[Opening RECORDS FOR THIS TASK section]

theorem witness_EveryOwnStepKeepsTheEngineInvariant :
    onlyInsideSample (.sample true true) = false ∧ acking.Inv ∧ acking.EngineInv ∧
    after (exec (.sample true true) acking) ≠ none :=
  ⟨by decide, acking_inv, acking_engineInv, by decide⟩

theorem witness_NoStepFaults : ackingFed.Inv := by decide

/-- Each guard: a sample of one edge, an event in variant B, a sequencer step in variant A. -/
theorem witness_EveryOtherOperationCompletes :
    ({ awakeB with rxHead := 9 } : State).rxHead ≤ 9 ∧ SampleSound true false { awakeB with rxHead := 9 } ∧
    devB.cfg.variant = .bEvent ∧ devA.cfg.variant = .aPolled ∧ Instr.lcStart ≠ .lcReserved0011 :=
  ⟨by decide, ⟨by decide, by decide, by decide, by decide, by decide, by decide⟩, by decide, by decide, by decide⟩

theorem witness_NoOperationChangesTheParameters : after (exec .lcStart devB) ≠ none := by decide

/-- An operation that is not `RESET`, on a state with both flags set. -/
theorem witness_ReportsAreStickyAndSingle :
    Instr.evStart ≠ .reset ∧ ({ devB with rxOvf := true, txOvf := true } : State).rxOvf = true ∧
    ({ devB with rxOvf := true, txOvf := true } : State).txOvf = true ∧
    after (exec .evStart { devB with rxOvf := true, txOvf := true }) ≠ none := by decide

theorem witness_ReplyAndCounterChangeTogether :
    Instr.compose ≠ .reset ∧ after (exec .compose devB) ≠ none := by decide

theorem witness_MemoryWriteChangesOneByte :
    (memWrite .req 8 7 devB).isOk = true ∧ (memWrite .rep 14 7 devB).isOk = true ∧
    (memWrite .req 9 7 devB).isOk = false ∧ (memWrite .rom 0 7 devB).isOk = false := by decide

end Sys2Proof.Tests
end

section
/-! One step by its input (log 5), and the state a placed table word gives (log 8). -/

namespace Sys2Proof.Machine

theorem step_of_input_nil {s : State} (h : s.input = []) : step s = .next s := by
  simp only [step, fetch, h]

theorem step_of_decode_ok {s : State} {p : Packet} {rest : List Packet} {i : Instr}
    (hin : s.input = p :: rest) (hd : decode p = .ok i) : step s = exec i { s with input := rest } := by
  simp only [step, fetch, hin, hd]

theorem step_of_decode_error {s : State} {p : Packet} {rest : List Packet} {e : DecodeError}
    (hin : s.input = p :: rest) (hd : decode p = .error e) : step s = .refused (.undecodable e) := by
  simp only [step, fetch, hin, hd]

/-- A table word decodes to what the decoder reads from its packet. -/
theorem decodeTableWord_eq_some_iff {nbits w : Nat} {i : Instr} :
    decodeTableWord nbits w = some i ↔ decode (packetOfTableWord nbits w) = .ok i := by
  unfold decodeTableWord
  cases decode (packetOfTableWord nbits w) with
  | ok j => simp
  | error e => simp

/-- A word that decodes is placed before the inputs of the state with its needs selected (log 8). -/
theorem withFetchWord_of_decode {nbits w : Nat} {i : Instr} (h : decodeTableWord nbits w = some i) (s : State) :
    s.withFetchWord nbits w =
      { selectFor i s with input := packetOfTableWord nbits w :: (selectFor i s).input } := by
  simp only [State.withFetchWord, placeTableWord, h]

/-- The step takes the placed packet off again, so the selected state is what the operation runs on. -/
theorem step_withFetchWord {nbits w : Nat} {i : Instr} (h : decodeTableWord nbits w = some i) (s : State) :
    step (s.withFetchWord nbits w) = exec i (selectFor i s) := by
  rw [withFetchWord_of_decode h]
  exact step_of_decode_ok rfl (decodeTableWord_eq_some_iff.mp h)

[Closing RECORDS FOR THIS TASK section]

TASK OBJECTIVE —
Exactly as they stand above, repeat all the records.

WRITTEN SOLUTION —
theorem witness_EveryOwnStepKeepsTheEngineInvariant :
    onlyInsideSample (.sample true true) = false ∧ acking.Inv ∧ acking.EngineInv ∧
    after (exec (.sample true true) acking) ≠ none :=
  ⟨by decide, acking_inv, acking_engineInv, by decide⟩

theorem witness_NoStepFaults : ackingFed.Inv := by decide

/-- Each guard: a sample of one edge, an event in variant B, a sequencer step in variant A. -/
theorem witness_EveryOtherOperationCompletes :
    ({ awakeB with rxHead := 9 } : State).rxHead ≤ 9 ∧ SampleSound true false { awakeB with rxHead := 9 } ∧
    devB.cfg.variant = .bEvent ∧ devA.cfg.variant = .aPolled ∧ Instr.lcStart ≠ .lcReserved0011 :=
  ⟨by decide, ⟨by decide, by decide, by decide, by decide, by decide, by decide⟩, by decide, by decide, by decide⟩

theorem witness_NoOperationChangesTheParameters : after (exec .lcStart devB) ≠ none := by decide

/-- An operation that is not `RESET`, on a state with both flags set. -/
theorem witness_ReportsAreStickyAndSingle :
    Instr.evStart ≠ .reset ∧ ({ devB with rxOvf := true, txOvf := true } : State).rxOvf = true ∧
    ({ devB with rxOvf := true, txOvf := true } : State).txOvf = true ∧
    after (exec .evStart { devB with rxOvf := true, txOvf := true }) ≠ none := by decide

theorem witness_ReplyAndCounterChangeTogether :
    Instr.compose ≠ .reset ∧ after (exec .compose devB) ≠ none := by decide

theorem witness_MemoryWriteChangesOneByte :
    (memWrite .req 8 7 devB).isOk = true ∧ (memWrite .rep 14 7 devB).isOk = true ∧
    (memWrite .req 9 7 devB).isOk = false ∧ (memWrite .rom 0 7 devB).isOk = false := by decide

end Sys2Proof.Tests
end

section
/-! One step by its input (log 5), and the state a placed table word gives (log 8). -/

namespace Sys2Proof.Machine

theorem step_of_input_nil {s : State} (h : s.input = []) : step s = .next s := by
  simp only [step, fetch, h]

theorem step_of_decode_ok {s : State} {p : Packet} {rest : List Packet} {i : Instr}
    (hin : s.input = p :: rest) (hd : decode p = .ok i) : step s = exec i { s with input := rest } := by
  simp only [step, fetch, hin, hd]

theorem step_of_decode_error {s : State} {p : Packet} {rest : List Packet} {e : DecodeError}
    (hin : s.input = p :: rest) (hd : decode p = .error e) : step s = .refused (.undecodable e) := by
  simp only [step, fetch, hin, hd]

/-- A table word decodes to what the decoder reads from its packet. -/
theorem decodeTableWord_eq_some_iff {nbits w : Nat} {i : Instr} :
    decodeTableWord nbits w = some i ↔ decode (packetOfTableWord nbits w) = .ok i := by
  unfold decodeTableWord
  cases decode (packetOfTableWord nbits w) with
  | ok j => simp
  | error e => simp

/-- A word that decodes is placed before the inputs of the state with its needs selected (log 8). -/
theorem withFetchWord_of_decode {nbits w : Nat} {i : Instr} (h : decodeTableWord nbits w = some i) (s : State) :
    s.withFetchWord nbits w =
      { selectFor i s with input := packetOfTableWord nbits w :: (selectFor i s).input } := by
  simp only [State.withFetchWord, placeTableWord, h]

/-- The step takes the placed packet off again, so the selected state is what the operation runs on. -/
theorem step_withFetchWord {nbits w : Nat} {i : Instr} (h : decodeTableWord nbits w = some i) (s : State) :
    step (s.withFetchWord nbits w) = exec i (selectFor i s) := by
  rw [withFetchWord_of_decode h]
  exact step_of_decode_ok rfl (decodeTableWord_eq_some_iff.mp h)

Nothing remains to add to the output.